InfantCryNet: A Data-driven Framework for Intelligent Analysis of Infant Cries

Mengze Hong,Chen Jason Zhang,Lingxiao Yang,Yuanfeng Song,Di Jiang
2024-09-29
Abstract:Understanding the meaning of infant cries is a significant challenge for young parents in caring for their newborns. The presence of background noise and the lack of labeled data present practical challenges in developing systems that can detect crying and analyze its underlying reasons. In this paper, we present a novel data-driven framework, "InfantCryNet," for accomplishing these tasks. To address the issue of data scarcity, we employ pre-trained audio models to incorporate prior knowledge into our model. We propose the use of statistical pooling and multi-head attention pooling techniques to extract features more effectively. Additionally, knowledge distillation and model quantization are applied to enhance model efficiency and reduce the model size, better supporting industrial deployment in mobile devices. Experiments on real-life datasets demonstrate the superior performance of the proposed framework, outperforming state-of-the-art baselines by 4.4% in classification accuracy. The model compression effectively reduces the model size by 7% without compromising performance and by up to 28% with only an 8% decrease in accuracy, offering practical insights for model selection and system design.

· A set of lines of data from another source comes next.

-- ==== Sys2Proof/Certificates/Slice0/Obligations.lean ====
section
/-! DEFINITION. What the provers are asked to prove of the model, in the order of OBLIGATIONS.json. -/

section Statements

open Sys2Proof Sys2Proof.Machine

/-! ## The machine -/

/-- A step takes the command at the front of the queue; on an empty queue a microsecond passes, in which at most one
bit of a slot image is upset and a region-fill job may write some of its next records, its last one apart. Model's
choice: what the queue and a microsecond are, and the job's speed (notes/assumptions/1.md, 2.md, 3.md and 8.md). -/
def Obligations.StepRunsFront : Prop :=
  (∀ (c : Instr) (rest : List Instr) (s : State),
    step { s with pending := c :: rest } = exec c { s with pending := rest }) ∧
  ∀ s : State, s.pending = [] → ∃ t, step s = .next t ∧
    t = { s with cache := { s.cache with slots := t.cache.slots }, store := t.store, now := s.now + 1 } ∧
    (∀ k : SlotId, t.cache.slots[k] = s.cache.slots[k] ∨
      ∃ y u, s.cache.slots[k] = some y ∧ t.cache.slots[k] = some (y.upset u)) ∧
    (s.store.regionFillJob = none ∨ s.resetPhase = .functionReset → t.store = s.store) ∧
    ∀ first last pattern next, s.store.regionFillJob = some (first, last, pattern, next) →
      s.resetPhase ≠ .functionReset → ∃ n, (n = 0 ∨ next + n ≤ last ∧ next + n ≤ s.store.size) ∧
        t.store.regionFillJob = some (first, last, pattern, next + n) ∧
        t.store = { fillRecords s.store pattern next n with jobs := t.store.jobs } ∧
        ∀ j : Job, j.isRegionFill = false → (j ∈ t.store.jobs ↔ j ∈ s.store.jobs)

/-- The state after power-on reset (R16, R80, R103, R117, R118, R127, R135, R149, R150, R171, R172, R186). Model's
choice: the link state READY and strap pins low (notes/assumptions/5.md). -/
def Obligations.ResetValues : Prop :=
  (∀ o ∈ [0x004, 0x010, 0x014, 0x018, 0x01C, 0x020, 0x028, 0x02C, 0x030, 0x034, 0x038],
    readRegister State.reset o = 0) ∧
  readRegister State.reset 0x000 = 0x126C5C01 ∧ readRegister State.reset 0x008 = 1 ∧
  (∀ n : RegionId, State.reset.regions[n].phase = .undefined) ∧
  (∀ c : CtxId, State.reset.contexts[c] = none) ∧
  (∀ k : SlotId, State.reset.cache.slots[k] = none) ∧
  State.reset.cache.recency = [] ∧ State.reset.cache.requests = [] ∧ State.reset.cache.ageLimit = 100 ∧
  State.reset.store.poison = [] ∧ State.reset.store.jobs = [] ∧
  (∀ r : RingId, State.reset.rings.work[r] = none ∧ State.reset.rings.results[r] = none) ∧
  State.reset.store.size = 33554432 ∧ State.reset.store.dram = [] ∧ State.reset.store.errors = [] ∧
  ringNumber State.reset.rings.lastServed = 15 ∧
  State.reset.admin.phase = .disabled ∧ State.reset.admin.rings = none ∧ State.reset.admin.notices = [] ∧
  (∀ p : ProbeId, State.reset.probes[p] = .disarmed) ∧
  State.reset.faults.capture = none ∧ State.reset.faults.seen = 0 ∧ State.reset.faults.failed = false ∧
  (∀ c : FaultClass, ((State.reset.faults.policy c).masked = true ↔
    c = .regionInactive ∨ c = .poisonHit ∨ c = .mediaCorrected ∨ c = .resultStall)) ∧
  ∀ c : FaultClass, (State.reset.faults.policy c).severity =
    match c with
    | .poisonListFull | .hostRead | .hostBufferWrite | .hostProtocol => .ringFatal
    | .hostRingWrite | .internalCheck => .deviceFatal
    | _ => .advisory
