theorem reaction_setPhase (r : RingId) {w : WorkRing} (hw : s.rings.work[r] = some w) {p : RingPhase}
    (hp : ∀ m, p ≠ .deleting m) : Reaction s (s.setWork r (some { w with phase := p })) :=
  reaction_setWork r (fun _ _ => by
    cases p with
    | deleting m => exact absurd rfl (hp m)
    | _ => rfl) fun h => by rw [hw] at h; exact h

theorem reaction_haltRing (r : RingId) (s : State) : Reaction s (haltRing r s) := by
  unfold haltRing
  split
  · exact .refl s
  · next w hw =>
    split
    · exact (reaction_setPhase r hw (by simp)).trans (reaction_raiseNotice _ _)
    · exact (reaction_setPhase r hw (by simp)).trans (reaction_raiseNotice _ _)
    · next hp =>
      refine Reaction.trans ?_ ((reaction_raiseNotice _ _).trans (reaction_deleteCheck r _))
      exact reaction_setWork r (fun _ h => by rw [hw] at h; simp [notDeleting, hp] at h)
        fun h => by rw [hw] at h; exact h
    · exact .refl s
    · exact .refl s

theorem reaction_haltBound (rr : RingId) (s : State) : Reaction s (haltBound rr s) :=
  .foldl (fun s r => by
    split
    · exact reaction_haltRing r s
    · exact .refl s) _ s

theorem reaction_applySeverity (f : RaisedFault) (s : State) : Reaction s (applySeverity f s) := by
  unfold applySeverity
  split
  · exact .refl s
  · exact reaction_enterFailed s
  · split
    · exact reaction_haltRing _ s
    · exact reaction_haltBound _ s
    · exact .refl s
    · exact .refl s
    · exact .refl s

theorem reaction_captureFault (f : RaisedFault) (s : State) : Reaction s (captureFault f s) := by
  unfold captureFault
  split
  · exact .refl s
  · split
    · next h =>
      exact (reaction_setFaults (x := { s.faults with capture := some f }) rfl (fun hc => absurd h hc) (by simp)
        rfl).trans (reaction_raiseNotice _ _)
    · exact reaction_setFaults rfl (fun _ => rfl) (by simp) rfl

theorem reaction_raiseFault (f : RaisedFault) (s : State) : Reaction s (raiseFault f s) := by
  unfold raiseFault
  split
  · exact reaction_noteFault f s
  · exact ((reaction_noteFault f s).trans (reaction_captureFault f _)).trans (reaction_applySeverity f _)

theorem reaction_raiseFaults (fs : List RaisedFault) (s : State) : Reaction s (raiseFaults fs s) :=
  .foldl (fun s f => reaction_raiseFault f s) fs s

theorem reaction_startWriteBack (k : SlotId) (s : State) : Reaction s (startWriteBack k s) :=
  reaction_startWriteBackWith reaction_raiseFault k s

theorem reaction_retireCheck (s : State) : Reaction s (retireCheck s) :=
  reaction_retireCheckWith reaction_raiseFault s

end Sys2Proof.Machine
end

Sound,Artificial Intelligence,Computer Vision and Pattern Recognition,Machine Learning,Audio and Speech Processing
What problem does this paper attempt to address?

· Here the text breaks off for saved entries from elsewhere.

-- ==== Sys2Proof/Tests/Slice0.lean ====
section
/-! SUPPORT. Tests of the model. Expected values come from the data sheet: its examples and its tables. A theorem
`test_…` checks one event on a small state; a theorem `witness_…` shows states and operands that meet the hypotheses of
the statement whose name it carries, clause by clause. -/

set_option Elab.async false

namespace Sys2Proof.Tests

open Sys2Proof Sys2Proof.Machine

/-! ## Entries and states -/

/-- An entry that begins with the given bytes, the rest 0. -/
def entryOf (l : List Byte) : Entry := ⟨((l ++ List.replicate 128 0).take 128).toArray, by simp⟩

/-- The four bytes of a number, least significant first. -/
def le4 (n : Nat) : List Byte :=
  [BitVec.ofNat 8 n, BitVec.ofNat 8 (n / 256), BitVec.ofNat 8 (n / 65536), BitVec.ofNat 8 (n / 16777216)]

/-- Eight numbers from a list, the rest 0. -/
def eight (l : List Nat) : List Nat := (l ++ List.replicate 8 0).take 8

/-- A work entry laid out as R188 gives it. `index` is the record index, `dest` the destination index; the arms are
codes and the operand blocks words, lane 0 first; the host buffer stands at 9000h and the tag is 0777h. -/
def work (op : Byte) (flags region mf gf lane : Byte := 0) (index dest keyA keyB mask operand : Nat := 0)
    (pass els a b : List Nat := []) : Entry :=
  entryOf ([op, flags, 0x77, 0x07, region, mf, gf, lane] ++ le4 index ++ le4 dest ++ le4 keyA ++ le4 keyB ++ le4 mask ++
    le4 operand ++ [0, 0x90, 0, 0, 0, 0, 0, 0] ++ (eight pass).map (BitVec.ofNat 8) ++
    (eight els).map (BitVec.ofNat 8) ++ (eight a).flatMap le4 ++ (eight b).flatMap le4)

/-- An admin entry laid out as R191 gives it, with tag 1234h, addresses below 2^32, and no pattern. -/
def admin (op : Byte) (w0 addrA w1 w2 w3 w4 w5 addrB dataD : Nat := 0) : Entry :=
  entryOf ([op, 0, 0x34, 0x12] ++ le4 w0 ++ le4 addrA ++ [0, 0, 0, 0] ++ le4 w1 ++ le4 w2 ++ le4 w3 ++ le4 w4 ++
    le4 w5 ++ [0, 0, 0, 0] ++ le4 addrB ++ [0, 0, 0, 0] ++ le4 dataD)

/-- "None" for a lane, and ALL for FLUSH_REGION (R191). -/
def allOnes : Nat := 0xFFFFFFFF

/-- A record with the given lanes. -/
def record (l0 l1 l2 l3 l4 l5 l6 l7 : Lane := 0) : Record := #v[l0, l1, l2, l3, l4, l5, l6, l7]

/-- The state after a command that gives one. -/
def after (c : Instr) (s : State) : State :=
  match exec c s with
  | .next t => t
  | _ => s

/-- What the part writes to the host in a state, oldest first. -/
def bodies (s : State) : List (List Byte) := s.link.transfers.map Transfer.body

/-- The region 0 of the data sheet's examples: key lanes L0 and L1, version lane L7, auto-version on. -/
def region0 : Region :=
  { phase := .active, base := 0, count := 4194304, keyA := some 0, keyB := some 1, versionLane := some 7,
    autoVersion := true }

/-- The region 1 of the data sheet's examples: no key lanes, no version lane. -/
def region1 : Region :=
  { phase := .active, base := 4194304, count := 16777216, keyA := none, keyB := none, versionLane := none,
    autoVersion := false }

/-- The region 2 of the data sheet's examples: key lane A L0, version lane L1. -/
def region2 : Region :=
  { phase := .active, base := 20971520, count := 1048576, keyA := some 0, keyB := none, versionLane := some 1,
    autoVersion := false }

/-- A work ring of 16 slots bound to result ring 1. -/
def plainRing : WorkRing :=
  { phase := .active, base := 0x100000, size := 16, boundTo := 0, weight := 2, inFlightLimit := 4, post := 0, fetch := 0,
    take := 0, retire := 0, prefetch := [], fetchRead := none, fetchStale := false, fetchHeld := false,
    outstanding := [], credit := 2 }

/-- A result ring of 16 slots, with messages enabled and coalescing by 4 or 200 microseconds. -/
def plainResult : ResultRing :=
  { base := 0x200000, size := 16, produce := 0, release := 0, reserved := 0, serial := 0, msgAddr := 0x50000,
    msgData := 77, msgEnabled := true, coalesceCount := 4, coalesceTime := 200, stallLimit := 50, unsignalled := 0,
    firstUnsignalled := none, stall := .idle }

/-- Admin rings of 16 slots each, with no command. -/
def plainAdmin : AdminRings :=
  { workBase := 0x10000, workSize := 16, resultBase := 0x20000, resultSize := 16, statusBase := 0x30000, post := 0,
    consumer := 0, command := .none, produce := 0, release := 0, reserved := 0, serial := 0 }

/-- The part with regions 0 to 2, work ring 1, result ring 1 and open admin rings. -/
def base : State :=
  { State.reset with
    regs := { Registers.reset with enable := true }
    regions := ((State.reset.regions.set 0 region0).set 1 region1).set 2 region2
    rings := { Rings.reset with
      work := Rings.reset.work.set 0 (some plainRing), results := Rings.reset.results.set 0 (some plainResult) }
    admin := { phase := .opened, rings := some plainAdmin, notices := [] } }

/-- A state in which the link carries one transfer, number 0, issued at time 0. -/
def waiting (kind : TransferKind) (length : Nat) (s : State) : State :=
  { s with
    link :=
      { transfers :=
          [{ xfer := 0, kind := kind, addr := 0x5000, length := length, body := [], issued := 0, heeded := true }]
        next := 1 } }

/-- A state whose admin controller reads the entry in admin slot 0, as transfer 0. -/
def reading (s : State) : State :=
  (waiting .adminRead 128 s).setAdminRings (some { plainAdmin with post := 1, command := .reading, reserved := 1 })

/-- A state whose admin controller runs a command. -/
def running (e : Entry) (p : Progress) (s : State) : State :=
  s.setAdminRings (some { plainAdmin with post := 1, command := .running e p, reserved := 1 })

/-- A state in which work ring 1 holds these entries from slot 0 on, fetched. -/
def fetched (es : List Entry) (s : State) : State :=
  s.setWork 0 (some { plainRing with post := es.length, fetch := es.length, prefetch := es })

/-- A RESIDENT slot with a sound image, dirty since time 0 where it is dirty. -/
def resident (region : RegionId) (n : Nat) (lanes : Record) (dirty : LaneSet) (claims : List CtxId := []) : Slot :=
  { phase := .resident
      { image := Image.fresh lanes, dirty := dirty, dirtySince := if dirty = 0 then none else some 0, writeBack := false }
    record := n, region := region, claims := claims }

/-- A member of ring slot 3. -/
def member (e : Entry) (source : Nat) (destination : Option Nat := none) : Member :=
  { ringSlot := 3, entry := e, source := source, destination := destination, outcome := none, image := none }

/-- A context of work ring 1 that holds the given records of a region in slots 0, 1 and so on. -/
def context (phase : ContextPhase) (region : RegionId) (members : List Member) (records : List Nat) : Context :=
  { phase := phase, ring := 0, members := members
    records := records.zipIdx.map fun p => { record := p.1, region := region, slot := some (Fin.ofNat 64 p.2) }
    storeData := none, storeRead := false, hostWrites := 0 }

/-- Work ring 1 with the unit in slots 3 and on outstanding, and its results reserved. -/
def taken (n : Nat) (s : State) : State :=
  (s.setWork 0 (some { plainRing with
    post := 3 + n, fetch := 3 + n, take := 3 + n, retire := 3, outstanding := List.range' 3 n })).setResult 0
    (some { plainResult with reserved := n })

The paper aims to address the issue of newborn cry detection and analysis to help new parents better understand their baby's needs and support the overall health of the infant. Specifically, the paper proposes a data-driven framework called "InfantCryNet" for identifying and analyzing infant cries. It mainly addresses the following issues: 1. **Background Noise Issue**: Various background noises in real environments make it difficult to effectively detect infant cries. 2. **Data Scarcity Issue**: Labeled infant cry data is very scarce, posing challenges for model training. 3. **Diverse Cry Patterns**: The diversity of infant cries makes it more complex to accurately determine the reasons behind the cries. 4. **Computational Resource Constraints**: To enable deployment on mobile devices (such as smartphones and tablets), it is necessary to ensure that the model has low computational requirements. To address these issues, the paper employs pre-trained audio models to introduce prior knowledge and proposes a feature extraction method that combines statistical pooling and multi-head attention pooling. Additionally, knowledge distillation and model quantization techniques are applied to improve model efficiency and reduce model size, thereby better supporting deployment on mobile devices in the industry. Experimental results show that the proposed framework improves classification accuracy by 4.4% compared to existing baseline methods, and model compression techniques can effectively reduce model size without significantly affecting performance.